Fonte: http://moked.it/[/link]

[b]Giulio Busi, Il Sole 24 Ore, 8 marzo 2009[/b]

E' un vecchio gioco di società, rinfranca l'umore, aiuta la circolazione e distrae anche i più inveterati ipocondriaci. Prendersela coi medici è un rimedio che costa poco e può dare grandi soddisfazioni. Se poi lo mette in pratica uno scrittore di talento, produce anche ottima letteratura. Italo Svevo è forse l'autore italiano che ha praticato la iatrofobia con maggior successo. Per lui si trattava di una vera vocazione, e per di più ereditaria: «Mio padre odiava i medici quanto i becchini», annota Zeno nella Coscienza. Per Svevo i dottori avevano la grave colpa di voler eliminare il bene inestimabile della malattia: «Davvero dobbiamo togliere all'umanità quello che essa ha di meglio?».
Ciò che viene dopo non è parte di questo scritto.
theorem State.performAtomicS_kept {o : Op} : Kept s0 (s.performAtomicS o) := by
  unfold State.performAtomicS
  dsimp only
  repeat' split
  · exact hk
  · exact State.modOp_kept (State.fenceEffect_kept hk)
  · exact State.faultOp_kept (State.fenceEffect_kept hk)
  · exact State.faultOp_kept (State.fenceEffect_kept hk)
  · exact State.modOp_kept (State.regionWrite_kept (State.fenceEffect_kept hk))
  · exact State.modOp_kept (State.fenceEffect_kept hk)
  · exact hk

theorem State.performAtomicG_kept {o : Op} {rewalk : Bool} : Kept s0 (s.performAtomicG o rewalk) := by
  unfold State.performAtomicG
  dsimp only
  repeat' split
  · exact hk
  · exact hk
  · exact State.dropOp_kept hk
  · exact State.performGlobal_kept (State.fenceEffect_kept hk)
  · exact State.performGlobal_kept hk
  · exact State.performGlobal_kept (Kept.fst (State.homeFor_kept hk) ‹_›)
  · exact State.performGlobal_kept (Kept.fst (State.homeFor_kept hk) ‹_›)
  · exact State.performGlobal_kept (State.fenceEffect_kept (Kept.fst (State.homeFor_kept hk) ‹_›))
  · exact State.performGlobal_kept (Kept.fst (State.homeFor_kept hk) ‹_›)
  · exact Kept.fst (State.homeFor_kept hk) ‹_›
  · exact State.faultOp_kept (State.meetRead_kept (Kept.fst (State.homeFor_kept hk) ‹_›))
  · exact State.logAppend_kept (State.performGlobal_kept (State.fenceEffect_kept (Kept.fst (State.homeFor_kept hk) ‹_›)))
  · exact State.logAppend_kept (State.performGlobal_kept (Kept.fst (State.homeFor_kept hk) ‹_›))
  · exact State.performGlobal_kept (State.fenceEffect_kept (Kept.fst (State.homeFor_kept hk) ‹_›))
  · exact State.performGlobal_kept (Kept.fst (State.homeFor_kept hk) ‹_›)
  · exact Kept.fst (State.homeFor_kept hk) ‹_›
  · exact State.faultOp_kept (State.modKernel_kept (Kept.fst (State.homeFor_kept hk) ‹_›))
  · exact State.gateUse_kept (State.performGlobal_kept (State.fenceEffect_kept (Kept.fst (State.homeFor_kept hk) ‹_›)))
  · exact State.gateUse_kept (State.performGlobal_kept (Kept.fst (State.homeFor_kept hk) ‹_›))
  · exact State.performGlobal_kept (State.fenceEffect_kept (Kept.fst (State.homeFor_kept hk) ‹_›))
  · exact State.performGlobal_kept (Kept.fst (State.homeFor_kept hk) ‹_›)
  · exact hk
  · exact State.dropOp_kept hk
  · exact State.performGlobal_kept (State.fenceEffect_kept hk)
  · exact State.performGlobal_kept hk
  · exact State.performGlobal_kept (Kept.fst (State.homeFor_kept hk) ‹_›)
  · exact State.performGlobal_kept (Kept.fst (State.homeFor_kept hk) ‹_›)
  · exact State.performGlobal_kept (State.fenceEffect_kept (Kept.fst (State.homeFor_kept hk) ‹_›))
  · exact State.performGlobal_kept (Kept.fst (State.homeFor_kept hk) ‹_›)
  · exact Kept.fst (State.homeFor_kept hk) ‹_›
  · exact State.faultOp_kept (State.meetRead_kept (Kept.fst (State.homeFor_kept hk) ‹_›))
  · exact State.logAppend_kept (State.performGlobal_kept (State.fenceEffect_kept (Kept.fst (State.homeFor_kept hk) ‹_›)))
  · exact State.logAppend_kept (State.performGlobal_kept (Kept.fst (State.homeFor_kept hk) ‹_›))
  · exact State.performGlobal_kept (State.fenceEffect_kept (Kept.fst (State.homeFor_kept hk) ‹_›))
  · exact State.performGlobal_kept (Kept.fst (State.homeFor_kept hk) ‹_›)
  · exact Kept.fst (State.homeFor_kept hk) ‹_›
  · exact State.faultOp_kept (State.modKernel_kept (Kept.fst (State.homeFor_kept hk) ‹_›))
  · exact State.gateUse_kept (State.performGlobal_kept (State.fenceEffect_kept (Kept.fst (State.homeFor_kept hk) ‹_›)))
  · exact State.gateUse_kept (State.performGlobal_kept (Kept.fst (State.homeFor_kept hk) ‹_›))
  · exact State.performGlobal_kept (State.fenceEffect_kept (Kept.fst (State.homeFor_kept hk) ‹_›))
  · exact State.performGlobal_kept (Kept.fst (State.homeFor_kept hk) ‹_›)

theorem State.performFence_kept {o : Op} : Kept s0 (s.performFence o) := by
  unfold State.performFence
  repeat' split
  · exact hk
  · exact State.dropOp_kept hk
  · exact hk
  · exact State.dropOp_kept (State.fenceEffect_kept hk)
  · exact hk

theorem State.performCache_kept {o : Op} : Kept s0 (s.performCache o) := by
  unfold State.performCache
  repeat' split
  · exact hk
  · exact State.dropOp_kept (State.cleanL1_kept hk)
  · exact State.dropOp_kept (State.dropL1_kept hk)
  · exact hk

theorem State.performPfl_kept {o : Op} : Kept s0 (s.performPfl o) := by
  unfold State.performPfl
  dsimp only
  repeat' split
  · exact State.dropOp_kept (State.meetLine_kept (Kept.fst (State.homeFor_kept hk) ‹_›))
  · exact State.dropOp_kept (Kept.fst (State.homeFor_kept hk) ‹_›)
  · exact State.dropOp_kept (Kept.fst (State.homeFor_kept hk) ‹_›)
  · exact State.dropOp_kept (State.meetError_kept (Kept.fst (State.homeFor_kept hk) ‹_›))
  · exact State.dropOp_kept (State.loadLine_kept (State.readL2_kept (Kept.fst (State.homeFor_kept hk) ‹_›)))
  · exact State.dropOp_kept (State.loadLine_kept (Kept.fst (State.homeFor_kept hk) ‹_›))
  · exact hk

theorem State.leaveNbar_kept {o : Op} {scope : Nat} : Kept s0 (s.leaveNbar o scope) := by
  unfold State.leaveNbar
  exact Kept.ite (State.dropOp_kept (State.fenceEffect_kept hk)) hk

theorem State.tryOp_kept {id : Nat} : Kept s0 (s.tryOp id) := by
  unfold State.tryOp
  repeat' split
  · exact hk
  · exact State.performGlobal_kept hk
  · exact hk
  · exact State.performGlobal_kept hk
  · exact hk
  · exact State.performGlobal_kept hk
  · exact hk
  · exact State.performGlobal_kept hk
  · exact hk
  · exact State.performCache_kept hk
  · exact State.performCache_kept hk
  · exact State.performPfl_kept hk
  · exact State.performFence_kept hk
  · exact State.leaveNbar_kept hk
  · exact hk

theorem State.pump_kept : Kept s0 (s.pump) := by
  unfold State.pump
  exact Kept.foldl (fun hk _ => State.tryOp_kept hk) _ hk

theorem State.performEarlier_kept {id : Nat} : Kept s0 (s.performEarlier id) := by
  unfold State.performEarlier
  repeat' split
  · exact hk
  · exact State.performGlobal_kept hk
  · exact State.performGlobal_kept hk
  · exact State.performGlobal_kept hk
  · exact State.performScratchLoad_kept hk
  · exact State.performScratchLoad_kept hk
  · exact State.performScratchStore_kept hk
  · exact State.performScratchStore_kept hk
  · exact State.performMwr_kept hk
  · exact hk
  · exact hk
  · exact State.tryOp_kept hk

theorem State.performEntry_kept {id : Nat} : Kept s0 (s.performEntry id) := by
  unfold State.performEntry
  dsimp only
  repeat' split
  · exact hk
  · exact hk
  · exact State.performAtomicS_kept (Kept.foldl (fun hk _ => State.cleanL1_kept hk) _ hk)
  · exact State.performAtomicG_kept (Kept.foldl (fun hk _ => State.cleanL1_kept hk) _ hk)
  · exact State.deliverAtomic_kept (State.performAtomicS_kept (Kept.foldl (fun hk _ => State.cleanL1_kept hk) _ hk))
  · exact State.deliverAtomic_kept (State.performAtomicG_kept (Kept.foldl (fun hk _ => State.cleanL1_kept hk) _ hk))
  · exact hk

theorem State.drainAtomics_kept {kid : Nat} {cores : Nat → Bool} : Kept s0 (s.drainAtomics kid cores) := by
  unfold State.drainAtomics
  dsimp only
  exact Kept.ite hk (Kept.foldl (fun hk _ => State.performEntry_kept hk) _ (Kept.foldl (fun hk _ => State.performEarlier_kept hk) _ (State.modKernel_kept
    (Kept.others hk))))

theorem State.drainOn_kept {kid core : Nat} : Kept s0 (s.drainOn kid core) := by
  unfold State.drainOn
  exact State.drainAtomics_kept hk

end

end Sys2Proof.Machine
end

section
/-!
SUPPORT. What every step keeps: the scheduler, clauses, and the barrier networks.
-/

namespace Sys2Proof.Machine

open Claim

section
variable {s0 s : State} (hk : Kept s0 s)
include hk

theorem State.meetErrorAt_kept {die asid va : Nat} {allows : Word → Bool} : Kept s0 (s.meetErrorAt die asid va allows) := by
  unfold State.meetErrorAt
  split
  · exact State.meetLine_kept hk
  · exact hk
  · exact State.meetError_kept hk

theorem State.fetchLines_kept {die asid line n : Nat} : Kept s0 (s.fetchLines die asid line n) := by
  induction n generalizing s line with
  | zero => exact hk
  | succ n ih =>
    rw [State.fetchLines]
    split
    · exact ih hk
    · exact ih (State.readL2_kept hk)

theorem State.parkUses_kept {t : Thread} : Kept s0 (s.parkUses t) := by
  unfold State.parkUses
  exact Kept.foldl (fun hk _ => State.parkUse_kept hk) _ hk

theorem State.parkAll_kept {cid : Nat} : Kept s0 (s.parkAll cid) := by
  unfold State.parkAll
  dsimp only
  exact Kept.foldl (fun hk _ => State.modThread_kept (State.parkUses_kept hk)) _ hk

theorem State.settle_kept {cid : Nat} : Kept s0 (s.settle cid) := by
  unfold State.settle
  exact State.parkAll_kept (State.settleTraps_kept hk)

theorem State.settleHeld_kept {core asid cid : Nat} : Kept s0 (s.settleHeld core asid cid) := by
  unfold State.settleHeld
  exact Kept.ite (State.parkAll_kept hk) hk

theorem State.modSlot_kept {core asid : Nat} {f : Slot → Slot} : Kept s0 (s.modSlot core asid f) := by
  unfold State.modSlot
  exact State.modCore_kept hk

theorem State.refreshReady_kept {core asid : Nat} : Kept s0 (s.refreshReady core asid) := by
  unfold State.refreshReady
  dsimp only
  exact State.modSlot_kept hk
Lo scrittore infieriva soprattutto contro le pretese della scienza positivista, mentre era più tollerante, e anzi quasi empatico, con i medici affabulatori. Nel novero dei ciarlieri innocui rientrava per esempio il filosofo e sessuologo austriaco Otto Weininger, «le cui teorie – sosteneva Svevo non guariscono mai, ma sono una comoda compagnia, quando si corre dietro alle donne». Il vero eroe dei medici abili nell'inventare miti rimase per il padre della psicanalisi: «Grande uomo quel nostro Freud, ma più peri romanzieri che per gli ammalati», scriveva a un amico nel 1927. Nella Trieste ebraica, da cui proveniva Svevo, i medici costituivano un gruppo numeroso, attivo e inquieto. Si trattava di una professione tradizionale tra gli ebrei, che prometteva prestigio, e rifletteva l'adesione a un ideale di progresso e inserimento sociale. Ma tra Otto e Novecento, quando Svevo maturava la propria vocazione letteraria, le speranze d'integrazione degli ebrei nella società maggioritaria si scontravano già con l'antisemitismo, che si andava diffondendo nell'impero austro-ungarico. Del resto, anche nel Friuli italiano, il vecchio antigiudaismo di matrice cattolica rialzava la testa. Un caso embiematico fu il boicottaggio di Ettore Sachs, in occasione della sua nomina a medico condotto: «A S. Daniele, il ghetto unitosi in connubio coi liberali affidò la condotta medica a un ebreo, contro la manifesta volontà della popolazione», si lamentava un notabile della destra cattolica, mentre la stampa conservatrice rincarava la dose, affermando che quattrocento famiglie cristiane si dovevano «pappare» un medico semita. Vecchi fantasmi di pregiudizi duri a morire ma anche un assaggio delle persecuzioni che sarebbero venute qualche decennio dopo. Un bel profilo di medico ebreo triestino, che unì passione laica, attività antifascista e lotta contro le leggi razziali è quello di Bruno Pincherle. Finito in carcere più volte durante il ventennio, attivo nella resistenza e, dopo la guerra, impegnato nella vita politica della città, Pincherle dichiarava di aver «sempre profondamente sentito la funzione sociale della sua professione». Nel 1939, in piena campagna antisemita ebbe il coraggio di portare un mazzo di garofani rossi sull'erma abbattuta di Italo Svevo, imbrattata dalla scritta: «Giudeo, il bronzo sia dato alla patria». Un medico capace di curare l'anima e la dignità, insomma, che sarebbe piaciuto anche a quell'inguaribile ipocondriaco di Svevo.